In a placebo-controlled trial enrolling symptomatic COVID-19 outpatients, SARS-CoV-2-seronegative people getting the monoclonal antibody (mAb) sotrovimab instead of placebo had an 84% lower risk of hospital admission or death from any cause [1]. Among seropositive people, numerically fewer people randomized to sotrovimab than placebo got admitted to the hospital. But interpreting these results is hard because of the small numbers of people analyzed.
 
A phase 3, randomized, double-blind, placebo-controlled trial enrolling outpatients with mild or moderate COVID-19 and one or more risk factors for progression [2] found that a single 500-mg infusion of sotrovimab lowered risk of progression resulting in hospital admission or death [3]. Homing in on a highly conserved region of the SARS-CoV-2 spike protein, sotrovimab has activity against the Delta variant and the Omicron variant.
 
Understanding which people with mild or moderate COVID run a higher risk of progression could help clinicians focus treatments on patients most likely to be helped. Because some evidence suggested serostatus correlates with disease severity, sotrovimab researchers planned this analysis of the potential impact of serostatus on progression in the phase 3 trial.
 
Study participants had to acquire COVID symptoms within the last 5 day. They had to be at least 55 years old, or at least 18 with a comorbid condition. They could not be vaccinated against COVID or have prior COVID. The primary endpoint was hospital admission longer than 24 hours for any cause or death from any cause by day 29. Researchers determined SARS-CoV-2 serology by measuring IgG to anti-SARS-CoV-2 nucleocapsid protein with the Abbott assay.
 
This analysis involved 202 seropositive people and 740 seronegatives. Median age stood at 53, and about 45% of participants were men. Slightly more than half of participants noticed COVID symptoms within the last 3 days.
 
Among seronegative people, 4 (1%) who got sotrovimab got admitted to the hospital, compared with 25 (7%) who got placebo.
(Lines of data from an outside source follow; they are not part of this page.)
-- ==== Sys2Proof/Machine/RegNames.lean ====
section
/-! DEFINITION. The named places of every register and field that the spec's register tables give, one constant for each
(written out from the tables of R43, R64, R65, R93, R130, R158, R159, R187, R225 to R227, R270, R271, R289, R315, R335 to
R338, R361, R382, R396, R417, R424, R438 and R464). A name is the spec's own: `DW.STATE_DW_STATE n` is DWn.STATE.DW_STATE.
The first argument of a page with instances is the instance; a second one is the index of an array register, or of the field
where a register holds one field per channel, zone, role, input or source. A register name without a field is its whole word. -/

namespace Sys2Proof.Machine

/-- A field of the register window: the byte address of its word, its lowest bit and its width. -/
structure Fld where
  addr  : Nat
  lo    : Nat
  width : Nat
deriving DecidableEq, Repr

/-! The common page header (R43); the argument is the page number. -/

def HDR.PAGE_CTRL (page : Nat) : Fld := ⟨4096 * page + 0x004, 0, 32⟩
def HDR.ENABLE (page : Nat) : Fld := ⟨4096 * page + 0x004, 0, 1⟩
def HDR.FREEZE (page : Nat) : Fld := ⟨4096 * page + 0x004, 1, 1⟩
def HDR.PAGE_STAT (page : Nat) : Fld := ⟨4096 * page + 0x008, 0, 32⟩
def HDR.ACTIVE (page : Nat) : Fld := ⟨4096 * page + 0x008, 0, 1⟩
def HDR.BUSY (page : Nat) : Fld := ⟨4096 * page + 0x008, 1, 1⟩
def HDR.CFG_REJ (page : Nat) : Fld := ⟨4096 * page + 0x008, 2, 1⟩
def HDR.COLLIDE (page : Nat) : Fld := ⟨4096 * page + 0x008, 3, 1⟩
def HDR.SLOW (page : Nat) : Fld := ⟨4096 * page + 0x008, 4, 1⟩
def HDR.EVT (page : Nat) : Fld := ⟨4096 * page + 0x00C, 0, 32⟩
def HDR.EVT_EN (page : Nat) : Fld := ⟨4096 * page + 0x010, 0, 32⟩
def HDR.REJ_OFFS (page : Nat) : Fld := ⟨4096 * page + 0x018, 0, 12⟩
def HDR.SHADOW_SEQ (page : Nat) : Fld := ⟨4096 * page + 0x01C, 0, 32⟩
def HDR.EVT_BIT (page bit : Nat) : Fld := ⟨4096 * page + 0x00C, bit, 1⟩
def HDR.EVT_EN_BIT (page bit : Nat) : Fld := ⟨4096 * page + 0x010, bit, 1⟩

/-! The SYS page (R438). -/

def SYS.CHIP_ID : Fld := ⟨0x00040, 0, 32⟩
def SYS.CHIP_ID_PART : Fld := ⟨0x00040, 0, 16⟩
def SYS.CHIP_ID_REV : Fld := ⟨0x00040, 16, 8⟩
def SYS.BOOT_STAT : Fld := ⟨0x00044, 0, 32⟩
def SYS.BOOT_STAT_STAGE : Fld := ⟨0x00044, 0, 4⟩
def SYS.BOOT_STAT_READY : Fld := ⟨0x00044, 4, 1⟩
def SYS.BOOT_STAT_SLOT : Fld := ⟨0x00044, 5, 1⟩
def SYS.BOOT_STAT_ERR : Fld := ⟨0x00044, 8, 4⟩
def SYS.BOOT_T : Fld := ⟨0x00048, 0, 32⟩
def SYS.BOOT_T_T : Fld := ⟨0x00048, 0, 16⟩
def SYS.RST_CAUSE : Fld := ⟨0x0004C, 0, 32⟩
def SYS.RST_CAUSE_CAUSE : Fld := ⟨0x0004C, 0, 8⟩
def SYS.SRST_KEY : Fld := ⟨0x00050, 0, 32⟩
def SYS.CTRL : Fld := ⟨0x00054, 0, 32⟩
def SYS.CTRL_SRESET : Fld := ⟨0x00054, 0, 1⟩
def SYS.RECOV : Fld := ⟨0x00058, 0, 32⟩
def SYS.RECOV_REV : Fld := ⟨0x00058, 0, 4⟩
def SYS.RECOV_UNITSEL_CLASH : Fld := ⟨0x00058, 4, 1⟩
def SYS.FW_CTRL : Fld := ⟨0x00060, 0, 32⟩
def SYS.FW_CTRL_ERASE : Fld := ⟨0x00060, 0, 1⟩
def SYS.FW_CTRL_VERIFY : Fld := ⟨0x00060, 1, 1⟩
def SYS.FW_CTRL_ACTIVATE : Fld := ⟨0x00060, 2, 1⟩
def SYS.FW_CTRL_CONFIRM : Fld := ⟨0x00060, 3, 1⟩
def SYS.FW_STAT : Fld := ⟨0x00064, 0, 32⟩
def SYS.FW_STAT_STATE : Fld := ⟨0x00064, 0, 3⟩
def SYS.FW_STAT_BUSY : Fld := ⟨0x00064, 3, 1⟩
def SYS.FW_STAT_TRIAL : Fld := ⟨0x00064, 4, 1⟩
def SYS.FW_STAT_ERR : Fld := ⟨0x00064, 5, 3⟩
def SYS.FW_STAT_TRIAL_LEFT : Fld := ⟨0x00064, 16, 16⟩
def SYS.FW_ADDR : Fld := ⟨0x00068, 0, 32⟩
def SYS.FW_ADDR_ADDR : Fld := ⟨0x00068, 0, 22⟩
def SYS.FW_WIN : Fld := ⟨0x0006C, 0, 32⟩
def SYS.FW_VER_A : Fld := ⟨0x00070, 0, 32⟩
def SYS.FW_VER_B : Fld := ⟨0x00074, 0, 32⟩
def SYS.FW_MIN : Fld := ⟨0x00078, 0, 32⟩
def SYS.ECC_CNT : Fld := ⟨0x0007C, 0, 32⟩

/-! The HIF page (R64). -/

def HIF.HOST_CFG : Fld := ⟨0x01040, 0, 32⟩
def HIF.HOST_CFG_HOSTSEL : Fld := ⟨0x01040, 0, 2⟩
def HIF.QS_CTRL : Fld := ⟨0x01044, 0, 32⟩
def HIF.QS_CTRL_QUAD : Fld := ⟨0x01044, 0, 1⟩
def HIF.ERR_ADDR : Fld := ⟨0x01048, 0, 32⟩
def HIF.ERR_ADDR_ADDR : Fld := ⟨0x01048, 0, 20⟩
def HIF.ERR_INFO : Fld := ⟨0x0104C, 0, 32⟩
def HIF.ERR_INFO_CAUSE : Fld := ⟨0x0104C, 0, 4⟩
def HIF.ERR_INFO_WRITE : Fld := ⟨0x0104C, 4, 1⟩
def HIF.ERR_CNT : Fld := ⟨0x01050, 0, 32⟩
def HIF.ECC_CNT : Fld := ⟨0x01054, 0, 32⟩
def HIF.WD_CTRL : Fld := ⟨0x01060, 0, 32⟩
def HIF.WD_CTRL_REARM : Fld := ⟨0x01060, 0, 1⟩
def HIF.WD_KEY : Fld := ⟨0x01064, 0, 32⟩
def HIF.WD_MIN : Fld := ⟨0x01068, 0, 32⟩
def HIF.WD_MIN_MIN : Fld := ⟨0x01068, 0, 10⟩
def HIF.WD_MAX : Fld := ⟨0x0106C, 0, 32⟩
def HIF.WD_MAX_MAX : Fld := ⟨0x0106C, 0, 10⟩
def HIF.WD_BOOT : Fld := ⟨0x01070, 0, 32⟩
def HIF.WD_BOOT_BOOT : Fld := ⟨0x01070, 0, 16⟩
def HIF.WD_STAT : Fld := ⟨0x01074, 0, 32⟩
def HIF.WD_STAT_STATE : Fld := ⟨0x01074, 0, 3⟩
def HIF.WD_STAT_CAUSE : Fld := ⟨0x01074, 3, 3⟩
def HIF.WD_STAT_NEXT : Fld := ⟨0x01074, 6, 1⟩
def HIF.WD_STAT_ELAPSED : Fld := ⟨0x01074, 16, 16⟩
def HIF.WD_EXP_CNT : Fld := ⟨0x01078, 0, 32⟩
def HIF.WD_EXP_CNT_COUNT : Fld := ⟨0x01078, 0, 16⟩
def HIF.PE_STAT : Fld := ⟨0x01080, 0, 32⟩
def HIF.PE_STAT_LINK_UP : Fld := ⟨0x01080, 0, 1⟩
def HIF.PE_STAT_SPEED : Fld := ⟨0x01080, 1, 2⟩
def HIF.PE_STAT_GRANTED : Fld := ⟨0x01080, 3, 5⟩

/-! The EVA page (R65). -/

def EVA.EVT_SUM0 : Fld := ⟨0x02040, 0, 32⟩
def EVA.EVT_SUM1 : Fld := ⟨0x02044, 0, 32⟩
def EVA.EVT_SUM2 : Fld := ⟨0x02048, 0, 32⟩
def EVA.LINE_STAT : Fld := ⟨0x0204C, 0, 32⟩
def EVA.LINE_STAT_INT : Fld := ⟨0x0204C, 0, 1⟩
def EVA.LINE_STAT_SINT : Fld := ⟨0x0204C, 1, 1⟩
def EVA.MSI_EOI : Fld := ⟨0x02050, 0, 32⟩
def EVA.MSI_EOI_VEC : Fld := ⟨0x02050, 0, 4⟩
def EVA.MSI_PEND : Fld := ⟨0x02054, 0, 32⟩
def EVA.MSI_PEND_PEND : Fld := ⟨0x02054, 0, 16⟩
def EVA.ROUTE (i : Nat) : Fld := ⟨0x02080 + 4 * i, 0, 32⟩
def EVA.ROUTE_ROUTE (i : Nat) : Fld := ⟨0x02080 + 4 * (i / 4), 8 * (i % 4), 8⟩

/-! The CEL page (R337). -/

def CEL.WAKE_EN : Fld := ⟨0x03040, 0, 32⟩
def CEL.WAKE_EN_EN : Fld := ⟨0x03040, 0, 8⟩
def CEL.WAKE_EN_CAN_WAKE : Fld := ⟨0x03040, 16, 4⟩
def CEL.DI_WAKE0 : Fld := ⟨0x03044, 0, 32⟩
def CEL.DI_WAKE1 : Fld := ⟨0x03048, 0, 32⟩
def CEL.WAKE_SRC : Fld := ⟨0x0304C, 0, 32⟩
def CEL.WAKE_SRC_SRC : Fld := ⟨0x0304C, 0, 8⟩
def CEL.RST_CAUSE : Fld := ⟨0x03050, 0, 32⟩
def CEL.RST_CAUSE_CAUSE : Fld := ⟨0x03050, 0, 8⟩
def CEL.RSTK_LO : Fld := ⟨0x03054, 0, 32⟩
def CEL.RSTK_HI : Fld := ⟨0x03058, 0, 32⟩
def CEL.RSTK_HI_TIME : Fld := ⟨0x03058, 0, 16⟩
def CEL.SESSION : Fld := ⟨0x0305C, 0, 32⟩
def CEL.SESSION_SESSION : Fld := ⟨0x0305C, 0, 16⟩
def CEL.STAT : Fld := ⟨0x03060, 0, 32⟩
def CEL.STAT_CEL_LOST : Fld := ⟨0x03060, 0, 1⟩
def CEL.STAT_XTAL32 : Fld := ⟨0x03060, 1, 1⟩
def CEL.ON_H : Fld := ⟨0x03080, 0, 32⟩
def CEL.SERVICE_H : Fld := ⟨0x03084, 0, 32⟩
def CEL.WATCH_H : Fld := ⟨0x03088, 0, 32⟩
def CEL.BOOT_CNT : Fld := ⟨0x0308C, 0, 32⟩
def CEL.PF_CNT : Fld := ⟨0x03090, 0, 32⟩
def CEL.RSTK_CNT : Fld := ⟨0x03094, 0, 32⟩
def CEL.T_WARN_M : Fld := ⟨0x03098, 0, 32⟩
def CEL.T_HOT_M : Fld := ⟨0x0309C, 0, 32⟩
def CEL.T_OVER_M : Fld := ⟨0x030A0, 0, 32⟩
def CEL.TJ_PEAK : Fld := ⟨0x030A4, 0, 32⟩
def CEL.TJ_PEAK_T : Fld := ⟨0x030A4, 0, 16⟩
No one getting sotrovimab died, compared with 2 people (under 1%) in the placebo group. Those numbers translated into an 84% lower risk of progression with sotrovimab in seronegative people (RR 0.16, 95% confidence interval 0.06 to 0.45). In the seropositive group, 2 (2%) randomized to sotrovimab and 4 (4%) randomized to placebo got admitted to the hospital. No one in either seropositive study arm died. The researchers noted that these results are tough to interpret because of the small number of participants.
 
Among seronegative participants, 3% randomized to sotrovimab and 8% randomized to placebo had grade 3 or 4 adverse events. Respective proportions with serious adverse events were 2% and 8%. Among seropositive people, 3% getting sotrovimab and 5% getting placebo had grade 3 or 4 adverse events, while 2% getting sotrovimab and 4% getting placebo had serious adverse events.
 
The researchers concluded that sotrovimab trimmed risk of progression to severe COVID regardless of SARS-CoV-2 serostatus. When COVID drug supplies are limited, they added, picking patients who will get the most benefit from a monoclonal antibody based on serostatus "remains challenging."
 
References
1. Gupta A, Sarkis E, Cathcart AL, et al. Effect of serostatus on efficacy of sotrovimab in preventing COVID-19 progression. 2022 CROI, February 12-16 and 22-24, 2022. Abstract 103.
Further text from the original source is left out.